In 2015, the West Virginia Legislature “softened” the national standards for science classes in the 5th, 8th, and 12th grades. Too many mean things were said about coal. Cartwright was reminded of the fight over teaching evolution forty years ago. But in 2016, Next Generation Science Standards were adopted by the state Board of Education. Surveys that had consistently shown both students and teachers minimizing climate impacts of coal and automobiles found a major shift since implementation of the new standards.

Brandi Gaertner, a doctoral candidate at WVU, teaches environmental science at Alderson-Broaddus. She showed us a pickup truck in the sun. 85 degrees outside, 140 degrees in the cab. Short-wave energy gets in, long-wave energy can’t escape. An easily understandable introduction to the greenhouse effect. Then she assigned us worksheets on which we were to interpret certain numbers on another simple illustration, sun, earth, and clouds. We were encouraged to collaborate. By the way, she mentioned her students’ attention span was “less than a goldfish.” They have to dosomething every five to seven minutes.

Here’s a simple number I didn’t know: the average temperature of our planet is 59 degrees F. Pleasant! Cheers for the greenhouse effect! We don’t want to eliminate it, we just want to curb our excessive enthusiasm.

Amy Hessl teaches geography at WVU. She too wrestles with how to present the data to students who wonder how “we can be so sure” about climate change. Against a background of 2000 years of paleoclimatology, she compared the atmospheric changes to “natural forcing,” i.e., what we would expect without human intervention. Fossil fuel burning left a traceable “chemical fingerprint”. Two graphs, of temperature change and the Dow Jones Industrial Average since 1870, showed an amazing congruence. It’s not just coal, it’s all industry.
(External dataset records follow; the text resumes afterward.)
theorem takeVehicle_driveMoves (x : ArrivalEntry) : DriveMoves e p (takeVehicle e x p) := by
  have stored : DriveMoves e p (evaluate e .vehicle false (storeVehicle (takenEntry (vehicleOf x.payload) x.stamp) p)) :=
    evaluate_driveMoves (driveMoves_peers _) _ _
  unfold takeVehicle
  dsimp only
  split
  · exact stored
  · exact driveAway_driveMoves stored

theorem takeWind_driveMoves (x : ArrivalEntry) : DriveMoves e p (takeWind e x p) := evaluate_driveMoves (setPeerView_driveMoves _) _ _

theorem takeClearance_driveMoves (x : ArrivalEntry) : DriveMoves e p (takeClearance e x p) :=
  (evaluate_driveMoves (driveMoves_peers _) _ _).trans (clearanceValue_evolves .refl _).driveMoves

theorem takeLevel_driveMoves (x : ArrivalEntry) : DriveMoves e p (takeLevel e x p) := by
  unfold takeLevel
  split
  · exact (evaluate_driveMoves (driveMoves_peers _) _ _).trans (handReport_evolves .refl _).driveMoves
  · exact .refl

theorem expireRole_driveMoves (role : Role) : DriveMoves e p (expireRole e role p) := by
  have expired : DriveMoves e p (evaluate e role false (setPeerView e (expireEntry role p.pvw) p)) := evaluate_driveMoves (setPeerView_driveMoves _) _ _
  unfold expireRole
  dsimp only
  split
  · exact driveAway_driveMoves expired
  · exact expired

/-- A command taken: its owner when the common checks pass, the holder and the REPLY (R56). -/
theorem commandDone_driveMoves {c : CommandCode} {owner : Env → ArrivalEntry → Plant → Plant × Verdict} {x : ArrivalEntry}
    (own : commonChecks e c x.source p = none → DriveMoves e p (owner e x p).1) : DriveMoves e p (commandDone e c owner x p) := by
  have judged : DriveMoves e p (judge e c owner x p).1 := by
    cases check : commonChecks e c x.source p with
    | none => rw [judge_owner owner check]; exact own check
    | some v => rw [judge_refused owner check]; exact .refl
  exact driveMoves_axd judged rfl

theorem aimDone_driveMoves (x : ArrivalEntry) : DriveMoves e p (aimDone e x p) := by
  have done : DriveMoves e p (commandDone e .aim ownAim x p) := commandDone_driveMoves fun _ => (ownAim_evolves .refl x).driveMoves
  unfold aimDone
  dsimp only
  split
  · exact done
  · exact done.trans (beginAim_evolves .refl).driveMoves

theorem ownResume_driveMoves (x : ArrivalEntry) : DriveMoves e p (ownResume e x p).1 := by
  unfold ownResume
  split
  · exact .refl
  · exact driveMoves_axd .refl (by simp)

end

theorem takeRole_drives {r : Role} {act : Env → ArrivalEntry → Plant → Plant} (h : ∀ x, DriveMoves (envOf s) s.plant (act (envOf s) x s.plant)) :
    DriveEffects s (.next (takeRole r act s)) := by
  refine .next ?_
  unfold takeRole
  split
  · exact .of_moves (h _) rfl
  · exact .of_axd rfl rfl

theorem takeCommand_drives {c : CommandCode} {owner : Env → ArrivalEntry → Plant → Plant × Verdict}
    (own : ∀ x, commonChecks (envOf s) c x.source s.plant = none → DriveMoves (envOf s) s.plant (owner (envOf s) x s.plant).1) :
    DriveEffect s (takeCommand c owner s) := by
  unfold takeCommand
  split
  · exact .of_moves (commandDone_driveMoves (own _)) rfl
  · exact .of_axd rfl rfl

/-- A command whose owner is an operation of the blocks. -/
theorem DriveEffects.command {c : CommandCode} {owner : Env → ArrivalEntry → Plant → Plant × Verdict}
    (own : ∀ x, commonChecks (envOf s) c x.source s.plant = none → Evolves (envOf s) s.plant (owner (envOf s) x s.plant).1) :
    DriveEffects s (.next (takeCommand c owner s)) := .next (takeCommand_drives fun x h => (own x h).driveMoves)

theorem postRound_axd (l : List RoundItem) (s : State) : (postRound l s).plant.axd = s.plant.axd ∧ (postRound l s).setup = s.setup := by
  induction l generalizing s with
  | nil => exact ⟨rfl, rfl⟩
  | cons i l ih =>
    have item : (postItem i s).plant.axd = s.plant.axd ∧ (postItem i s).setup = s.setup := by cases i <;> exact ⟨rfl, rfl⟩
    unfold postRound
    split
    · exact ⟨(ih _).1.trans item.1, (ih _).2.trans item.2⟩
    · exact ⟨rfl, rfl⟩
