theorem periodDrive_idle_over (state : r.state = .idle) : periodDrive e a before (setAxisRaw a r p) = driftCheck e a (setAxisRaw a r p) := by
  have found : (axisOf (setAxisRaw a r p) a).state = .idle := by rw [axisOf_setAxisRaw_same, state]
  have still : driveStep e a (setAxisRaw a r p) = setAxisRaw a r p := by simp only [driveStep, found]
  rw [periodDrive_rests (by rw [found]; simp) (by rw [still, found]), still]

theorem headFree_setAxisRaw (head : a ≠ .mast) : headFree e (setAxisRaw a r p) = headFree e p := by cases a <;> first | rfl | exact absurd rfl head

/-- What a correction needs, by its class (R90). -/
theorem correctionAllowed_over {target : Int} (clear : r.switchLow = false ∧ r.switchHigh = false) :
    correctionAllowed e a y target (setAxisRaw a r p) = true ↔ p.aut.latch = none ∧ (correctionClass a y target = .raise → raiseGiven p = true) ∧
      (a ≠ .mast → headMoveGiven p = true ∧ headFree e p = true) := by
  have noSwitch : switchBlocks (axisOf (setAxisRaw a r p) a) target = false := by
    rw [axisOf_setAxisRaw_same, switchBlocks, clear.1, clear.2]
    cases r.position <;> simp
  have latch : (setAxisRaw a r p).aut.latch.isNone = true ↔ p.aut.latch = none := Option.isNone_iff_eq_none
  unfold correctionAllowed
  rw [noSwitch, Bool.not_false, Bool.and_true, Bool.and_eq_true, latch]
  refine and_congr_right fun _ => ?_
  by_cases head : a = .mast
  · subst head
    by_cases up : y < target <;> simp [correctionClass, isHead, up, raiseGiven, given]
  · simp [correctionClass, isHead_iff.2 head, head, headFree_setAxisRaw head, headMoveGiven, given]

end
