/-- The adv, enc and rel steps (R157): the effects of ADVANCE HELD[p], ENCODE and RELEASE HELD[p]; the last
returns STR[p] to the caller. -/
def Obligations.AdvEncRelSteps : Prop :=
  ∀ (s : State) (p : Nat) (x : Port) (rest : List Event), s.inputs = .proceed p :: rest →
    s.phase = .ready → s.ports[p]? = some x →
    (∀ i k c, x.pstate = .adv → x.held = some i → s.key i = .written k → s.chain i = .written c →
      ∃ t, step s = .next t ∧ t.chain i = .written (blockEncrypt k c) ∧ t.key i = .written k ∧
        t.flag i = s.flag i ∧ t.ports[p]? = some { x with raw := .written (blockEncrypt k c), pstate := .enc } ∧
        t.out = none ∧ SameStatus s t ∧ SameSlotsBut i s t ∧ SamePortsBut p s t ∧ t.inputs = rest) ∧
    (∀ r, x.pstate = .enc → x.raw = .written r →
      ∃ t, step s = .next t ∧ t.ports[p]? = some { x with str := .written (encodeBlock r), pstate := .rel } ∧
        t.out = none ∧ t.slots = s.slots ∧ SameStatus s t ∧ SamePortsBut p s t ∧ t.inputs = rest) ∧
    (∀ i u, x.pstate = .rel → x.held = some i → i < s.nSlots → x.str = .written u →
      ∃ t, step s = .next t ∧ t.flag i = some .free ∧ t.key i = s.key i ∧ t.chain i = s.chain i ∧
        t.ports[p]? = some { x with held := none, pstate := .idle } ∧ t.out = some (.port p, .ident u) ∧
        SameStatus s t ∧ SameSlotsBut i s t ∧ SamePortsBut p s t ∧ t.inputs = rest)

/-- The scan order (R155, R80): in a legal pool `start & MASK` is start mod N_SLOTS and `(i + 1) & MASK` is the
next slot with wraparound from N_SLOTS − 1 to 0; the index never leaves the pool (R159). -/
def Obligations.ScanIndexArithmetic : Prop :=
  ∀ (s : State) (start : Byte) (i : Nat), poolSizeOk s.nSlots = true →
    startIndex start s = start.toNat % s.nSlots ∧ startIndex start s < s.nSlots ∧
    nextIndex i s = (i + 1) % s.nSlots ∧ nextIndex i s < s.nSlots ∧
    (i + 1 = s.nSlots → nextIndex i s = 0) ∧ (i + 1 < s.nSlots → nextIndex i s = i + 1)

/-- A whole NEXT with no other agent stepping (R157, R252, R162): if its first k − 1 attempts find their flags
taken and the k-th finds slot i free, it takes k + 4 steps, returns Encode(BlockEncrypt(KEY[i], CHAIN[i])),
leaves CHAIN[i] advanced once, every flag as before, every other slot and port alone, and the port idle. -/
def Obligations.NextTakesKPlusFourSteps : Prop :=
  ∀ (k : Nat) (s : State) (p i : Nat) (x : Port) (start : Byte) (kb c : Block) (rest : List Event),
    0 < k → s.phase = .ready → s.ports[p]? = some x → x.pstate = .idle → x.held = none →
    s.inputs = .command (.port p) ⟨commandWord 0x6 start, []⟩ :: (List.replicate (k + 3) (.proceed p) ++ rest) →
    i = (fun j => nextIndex j s)^[k - 1] (startIndex start s) →
    (∀ j, j < k - 1 → s.flag ((fun j => nextIndex j s)^[j] (startIndex start s)) = some .claimed) →
    s.flag i = some .free → s.key i = .written kb → s.chain i = .written c →
    ∃ t, Sys2Proof.core.run (k + 4) s = .next t ∧
      t.out = some (.port p, .ident (encodeBlock (blockEncrypt kb c))) ∧
      t.chain i = .written (blockEncrypt kb c) ∧ t.key i = .written kb ∧ (∀ j, t.flag j = s.flag j) ∧
      t.ports[p]? = some { x with
        idx := .written i, raw := .written (blockEncrypt kb c), str := .written (encodeBlock (blockEncrypt kb c)) } ∧
      SameStatus s t ∧ SameSlotsBut i s t ∧ SamePortsBut p s t ∧ t.inputs = rest

/-! ### GENV4, ISWF, INIT (44_external_ops.md) -/

/-- R180. GENV4 is NEXT 0: the same command word 0x6000, and the same step in every state. -/
def Obligations.Genv4IsNextZero : Prop :=
  encode .genv4 = encode (.next 0) ∧ (encode .genv4).word = 0x6000 ∧
  ∀ s : State, exec .genv4 s = exec (.next 0) s

/-- Every identifier an ENCODE or a completed NEXT or GENV4 returns has the shape ISWF accepts (R181). -/
def Obligations.ReturnedIdentifiersWellFormed : Prop :=
  ∀ (s t : State) (a : Agent) (u : Identifier), Inv s → step s = .next t → t.out = some (a, .ident u) →
    isWellFormed u.toList = true

/-- ISWF completes in every phase (R182): WF[p] is 1 iff the payload has length 36, `-` at 8, 13, 18, 23 and a
hexadecimal digit of either case everywhere else; it is returned, and nothing else changes. -/
def Obligations.IswfChecksTheShape : Prop :=
  ∀ (s : State) (p : Nat) (x : Port) (payload : List Byte), IssuedBy p x s →
    ∃ t b, exec (.iswf payload) s = .next t ∧
      (b = true ↔ payload.length = 36 ∧ ∀ (k : Nat) (ch : Byte), payload[k]? = some ch →
        if k = 8 ∨ k = 13 ∨ k = 18 ∨ k = 23 then ch = 0x2D
        else (0x30 ≤ ch.toNat ∧ ch.toNat ≤ 0x39) ∨ (0x41 ≤ ch.toNat ∧ ch.toNat ≤ 0x46) ∨
          (0x61 ≤ ch.toNat ∧ ch.toNat ≤ 0x66)) ∧
      t.ports[p]? = some { x with wf := .written b } ∧ t.out = some (.port p, .bit b) ∧ t.slots = s.slots ∧
      SameStatus s t ∧ SameOutside s t ∧ SamePortsBut p s t

/-- R184. ISWF applied to the 36 bytes of Encode(r) gives 1, for every r, every port and in every phase. -/
def Obligations.ValidatorAcceptsIdentifiers : Prop :=
  ∀ (s : State) (p : Nat) (x : Port) (r : Block), IssuedBy p x s →
    ∃ t, exec (.iswf (encodeBlock r).toList) s = .next t ∧ t.out = some (.port p, .bit true) ∧
      t.ports[p]? = some { x with wf := .written true }

/-- INIT always ends, in READY or in FATAL, whatever the entropy source answers (R185); it leaves the ports and
the flags alone but for writing FLAG = 0 in READY. -/
def Obligations.InitEndsReadyOrFatal : Prop :=
  ∀ s : State, MayInit s → s.phase = .reset →
    ∃ t, exec .init s = .next t ∧ t.out = some (s.issuer, .done) ∧ t.ports = s.ports ∧ t.nSlots = s.nSlots ∧
      t.inputs = s.inputs ∧ t.issuer = s.issuer ∧
      ((t.phase = .ready ∧ t.fcause = s.fcause ∧ t.finfo = s.finfo ∧ ∀ x ∈ t.slots, x.Built ∧ x.flag = .free) ∨
       (t.phase = .fatal ∧ t.fcause ≠ .none ∧ ∀ i, t.flag i = s.flag i))

/-- INIT with a legal pool and N_SLOTS good draws constructs every generator (R185, R187): slot i gets bytes
0..15 of draw i as KEY, bytes 16..31 as CHAIN, a free flag; the machine is READY and exactly N_SLOTS draws were
made. INIT is issued by the host or by an idle port; the latter is the model's reading of R210 (log 7). -/
def Obligations.InitConstructsThePool : Prop :=
  ∀ s : State, MayInit s → s.phase = .reset → poolSizeOk s.nSlots = true →
    (∀ i, i < s.nSlots → ∃ e : EntropyRecord, s.supply[i]? = some e.toList) →
    ∃ t, exec .init s = .next t ∧ t.phase = .ready ∧ t.fcause = s.fcause ∧ t.finfo = s.finfo ∧
      t.nSlots = s.nSlots ∧ t.ports = s.ports ∧ t.supply = s.supply.drop s.nSlots ∧ t.fresh = s.fresh ∧
      t.inputs = s.inputs ∧ t.issuer = s.issuer ∧ t.out = some (s.issuer, .done) ∧
      ∀ (i : Nat) (e : EntropyRecord), i < s.nSlots → s.supply[i]? = some e.toList →
        ∃ k v : Block, t.slots[i]? = some { key := .written k, chain := .written v, flag := .free } ∧
          ∀ (j : Nat) (hj : j < 16), k[j] = e[j] ∧ v[j] = e[16 + j]

/-- The accepted pool sizes are 1, 2, 4, 8, 16, 32, 64, 128, 256 (R186); any other makes INIT fatal with
CONFIG_POOL_SIZE and FINFO = min(N_SLOTS, 511) (R18, R200, R204), before any entropy is drawn (R201), the flags kept
(R206). INIT is issued by the host or by an idle port; the latter is the model's reading of R210 (log 7). -/
def Obligations.PoolSizeCheck : Prop :=
  (∀ n : Nat, poolSizeOk n = true ↔ n ∈ [1, 2, 4, 8, 16, 32, 64, 128, 256]) ∧
  (∀ s : State, MayInit s → s.phase = .reset → s.nSlots ∉ [1, 2, 4, 8, 16, 32, 64, 128, 256] →
    ∃ t, exec .init s = .next t ∧ t.phase = .fatal ∧ t.fcause = .configPoolSize ∧
      t.finfo.toNat = min s.nSlots 511 ∧ t.supply = s.supply ∧ t.ports = s.ports ∧ ∀ i, t.flag i = s.flag i)

/-- The first draw that is not exactly 32 bytes ends INIT with ENTROPY_UNAVAILABLE and its slot number (R188,
R202, R205); the slots after it draw nothing. R188 and D22 say so of FAIL and of a short fill; that a longer fill
is a FAIL too is the model's choice (log 3). INIT is issued by the host or by an idle port; the latter is the
model's reading of R210 (log 7). -/
def Obligations.EntropyFailureIsFatal : Prop :=
  ∀ (s : State) (f : Nat) (bytes : List Byte), MayInit s → s.phase = .reset → poolSizeOk s.nSlots = true →
    f < s.nSlots → (∀ i, i < f → ∃ e : EntropyRecord, s.supply[i]? = some e.toList) →
    s.supply[f]? = some bytes → bytes.length ≠ 32 →
    ∃ t, exec .init s = .next t ∧ t.phase = .fatal ∧ t.fcause = .entropyUnavailable ∧ t.finfo.toNat = f ∧
      t.supply = s.supply.drop (f + 1) ∧ t.ports = s.ports ∧ ∀ i, t.flag i = s.flag i

/-- For whatever CipherConstruct is configured, the first key it rejects ends INIT with CIPHER_CONSTRUCT and its
slot number, entropy being tested first (R188, R203, R205); AES-128's rejects none (R112). -/
def Obligations.CipherRejectionIsFatal : Prop :=
  (∀ k : Block, cipherConstruct k = true) ∧
  (∀ (accepts : Block → Bool) (s : State) (f : Nat) (e : EntropyRecord), poolSizeOk s.nSlots = true →
    f < s.nSlots →
    (∀ i, i < f → ∃ e' : EntropyRecord, s.supply[i]? = some e'.toList ∧ accepts (keyHalf e') = true) →
    s.supply[f]? = some e.toList → accepts (keyHalf e) = false →
    (initWith accepts s).phase = .fatal ∧ (initWith accepts s).fcause = .cipherConstruct ∧
      (initWith accepts s).finfo.toNat = f ∧ (initWith accepts s).supply = s.supply.drop (f + 1))

/-! ### Faults, enabling, reset (60_exceptions.md, 70_reset_and_hazards.md) -/

/-- FATAL is sticky (R206, R208): until a hardware reset every step leaves PHASE, FCAUSE, FINFO and every slot
as they are. -/
def Obligations.FatalIsSticky : Prop :=
  ∀ s t : State, s.phase = .fatal → s.event ≠ .hardwareReset → step s = .next t →
    SameStatus s t ∧ t.slots = s.slots

/-- R230. A hardware reset, in any state: PHASE = RESET, FCAUSE = FINFO = 0, every flag 0, every HELD none, every
PSTATE IDLE, and KEY, CHAIN, IDX, RAW, STR, WF unwritten. -/
def Obligations.HardwareResetValues : Prop :=
  ∀ (s : State) (rest : List Event), s.inputs = .hardwareReset :: rest →
    ∃ t, step s = .next t ∧ t.phase = .reset ∧ t.fcause = .none ∧ t.finfo = 0 ∧
      t.nSlots = s.nSlots ∧ t.mPorts = s.mPorts ∧ t.inputs = rest ∧
      (∀ x ∈ t.slots, x.flag = .free ∧ x.key = .unwritten ∧ x.chain = .unwritten) ∧
      (∀ x ∈ t.ports, x.held = none ∧ x.pstate = .idle ∧ x.idx = .unwritten ∧ x.raw = .unwritten ∧
        x.str = .unwritten ∧ x.wf = .unwritten)

/-- The reset state (R26), for every configured size and number of ports. That State.reset has N_SLOTS = 256 and
M_PORTS = 2 is the model's choice (log 1). -/
def Obligations.ResetStateValues : Prop :=
  (∀ n m : Nat,
    (State.resetWith n m).phase = .reset ∧ (State.resetWith n m).fcause = .none ∧
    (State.resetWith n m).finfo = 0 ∧ (State.resetWith n m).nSlots = n ∧ (State.resetWith n m).mPorts = m ∧
    (∀ x ∈ (State.resetWith n m).slots, x.flag = .free ∧ x.key = .unwritten ∧ x.chain = .unwritten) ∧
    (∀ x ∈ (State.resetWith n m).ports, x.held = none ∧ x.pstate = .idle ∧ x.idx = .unwritten ∧
      x.raw = .unwritten ∧ x.str = .unwritten ∧ x.wf = .unwritten)) ∧
  State.reset = State.resetWith 256 2

/-- R233. Which operations are enabled in which phase: RESET, INIT and ISWF; READY, every port operation and not
INIT; FATAL, ISWF. One that is not enabled is refused; one that is enabled is never refused for its phase. Outside
READY nothing but INIT, in RESET, changes any KEY, CHAIN or FLAG (a hardware reset apart). -/
def Obligations.OperationsEnabledByPhase : Prop :=
  (∀ (i : Instr) (s : State), i.wf s.nSlots = true →
    ((i = .init ∧ MayInit s) ∨ ∃ p x, IssuedBy p x s) →
    (Enabled i s.phase = false → exec i s = .refused (.notEnabled s.phase)) ∧
    (Enabled i s.phase = true → ∀ ph, exec i s ≠ .refused (.notEnabled ph))) ∧
  (∀ s t : State, s.phase ≠ .ready → s.event ≠ .hardwareReset → step s = .next t → t.slots ≠ s.slots →
    s.phase = .reset ∧ ∃ a c, s.event = .command a c ∧ decode s.nSlots c = .ok .init)

/-- R242, the protocol violations, each a fault: ADVANCE or RELEASE of a slot not held; CLAIM, NEXT or GENV4 while
holding; ENCODE with RAW unwritten; any enabled operation issued to a port that is not IDLE. -/
def Obligations.ProtocolViolationsFault : Prop :=
  ∀ (s : State) (p : Nat) (x : Port), s.issuer = .port p → s.ports[p]? = some x →
    (s.phase = .ready → x.pstate = .idle →
      (∀ slot : Byte, slot.toNat < s.nSlots → x.held ≠ some slot.toNat →
        exec (.advance slot) s = .fault .notHolder ∧ exec (.release slot) s = .fault .notHolder) ∧
      (x.held ≠ none →
        (∀ slot : Byte, slot.toNat < s.nSlots → exec (.claim slot) s = .fault .alreadyHolding) ∧
        (∀ start : Byte, exec (.next start) s = .fault .alreadyHolding) ∧
        exec .genv4 s = .fault .alreadyHolding) ∧
      (x.raw = .unwritten → exec .encode s = .fault .unwrittenRead)) ∧
    (x.pstate ≠ .idle → ∀ i : Instr, i.wf s.nSlots = true → Enabled i s.phase = true →
      exec i s = .fault .portBusy)
end

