@[simp] theorem chain_claimState : (claimState p i s).2.chain j = s.chain j := by
  by_cases h : s.flag i = some .free
  · simp [claimState_free h]
  · simp [claimState_not_free h]

/-- An advance writes the CHAIN of its slot alone (40_generator_advance.md R91). -/
theorem chain_advanceState {s : State} {i : Nat} {y : Block} (h : nextBlock i s = .ok y) :
    (advanceState p i y s).chain j = if i = j then .written y else s.chain j := by
  obtain ⟨k, c, -, hc, -⟩ := nextBlock_ok h
  exact State.chain_setChain s i j y (lt_nSlots_of_chain hc)

end Chains

section AdvanceSteps

variable {s t : State} {i : Nat}

/-- An operation of a READY machine that is no ADVANCE of slot `i` leaves CHAIN[i]. -/
theorem exec_chain_of_ne {a : Instr} (hinit : a ≠ .init) (hne : ∀ slot, a = .advance slot → slot.toNat ≠ i)
    (h : exec a s = .next t) : t.chain i = s.chain i := by
  cases a with
  | init => exact absurd rfl hinit
  | claim slot => obtain ⟨p, x, -, -, -, -, -, -, rfl⟩ := execClaim_next h; simp
  | advance slot =>
    obtain ⟨p, x, y, -, -, -, -, -, -, hblock, rfl⟩ := execAdvance_next h
    rw [chain_respond, chain_advanceState _ _ hblock, if_neg (hne slot rfl)]
  | encode => obtain ⟨p, x, r, -, -, -, -, -, rfl⟩ := execEncode_next h; simp
  | release slot => obtain ⟨p, x, -, -, -, -, -, -, rfl⟩ := execRelease_next h; simp
  | next start => obtain ⟨p, x, -, -, -, -, -, rfl⟩ := acceptNext_next h; simp
  | iswf payload => obtain ⟨p, x, -, -, -, rfl⟩ := execIswf_next h; simp
  | genv4 => obtain ⟨p, x, -, -, -, -, -, rfl⟩ := acceptNext_next h; simp

/-- A step of a NEXT that is no adv step of slot `i`'s holder leaves CHAIN[i]. -/
theorem proceed_chain_of_ne {p : Nat} (hne : ∀ x, s.ports[p]? = some x → x.pstate = .adv → x.held ≠ some i)
    (h : proceed p s = .next t) : t.chain i = s.chain i := by
  obtain ⟨x, hx, ⟨-, rfl⟩ | ⟨-, -, j, -, -, rfl⟩ | ⟨-, -, j, -, -, rfl⟩ | ⟨-, hq, j, y, hheld, hblock, rfl⟩ |
    ⟨-, -, r, -, rfl⟩ | ⟨-, -, j, u, -, -, rfl⟩⟩ := proceed_next h
  · rfl
  · simp
  · simp
  · rw [chain_silent, chain_setPState, chain_advanceState _ _ hblock, if_neg]
    rintro rfl
    exact hne x hx hq hheld
  · simp
  · simp

/-- What `advances` says of the next event: a command that decodes to ADVANCE, or a port at its adv step. -/
theorem advances_iff : advances i s = true ↔
    (∃ a c slot, s.event = .command a c ∧ decode s.nSlots c = .ok (.advance slot) ∧ slot.toNat = i) ∨
    (∃ p x, s.event = .proceed p ∧ s.ports[p]? = some x ∧ x.pstate = .adv ∧ x.held = some i) := by
  unfold advances
  cases s.event with
  | command a c =>
    cases hd : decode s.nSlots c with
    | error why => simp [hd]
    | ok o => cases o <;> simp [hd]
  | proceed p => cases hx : s.ports[p]? <;> simp [hx]
  | hardwareReset => simp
To stay within 1.5 degrees C net planetary warming will require net zero emissions by 2055. We are burning through our CO2 “budget” at 42 gigatons per year; we have 14 years at this rate. Amy wanted students to leave her class knowing: The level of change required is daunting. Any reduction is good. All solutions are on the table. Challenges promote innovation. There is opportunity in change.

Emily Calandrelli, “the space gal” TV host, has found West Virginia audiences receptive to her talks on scientific literacy as long as she sticks to topics such as vaccination scares and flat-earth societies. When she brings up climate change denial, though, things get tense. People find it difficult to accept facts that don’t align with their worldview. Dylan Selterman had explained that knowledge, by itself, is not persuasive, because of our tendency toward “motivated reasoning”: we use our reason to confirm our beliefs.

So, what to do? Calandrelli had two pieces of advice: first, be nice—insistence will backfire; second, “bait the hook to suit the fish.” You have to base your appeal on your audience’s values. The example heard most frequently, and repeated by our speaker, relied on the typical West Virginian’s support for the military. The Pentagon has recognized climate change as a serious challenge to our national defense. That’s supposed to do it.

So far, of course, it hasn’t worked on our congressional representatives. But as our schools teach science accurately and effectively, and graduates grow up and vote, the issue will probably be resolved as Schopenhauer predicted: “All truth passes through three stages: first, it is ridiculed; second, it is violently opposed; and third, it is accepted as being self-evident.” Acceptance of climate change seems inevitable. The trouble is, we don’t have time to wait.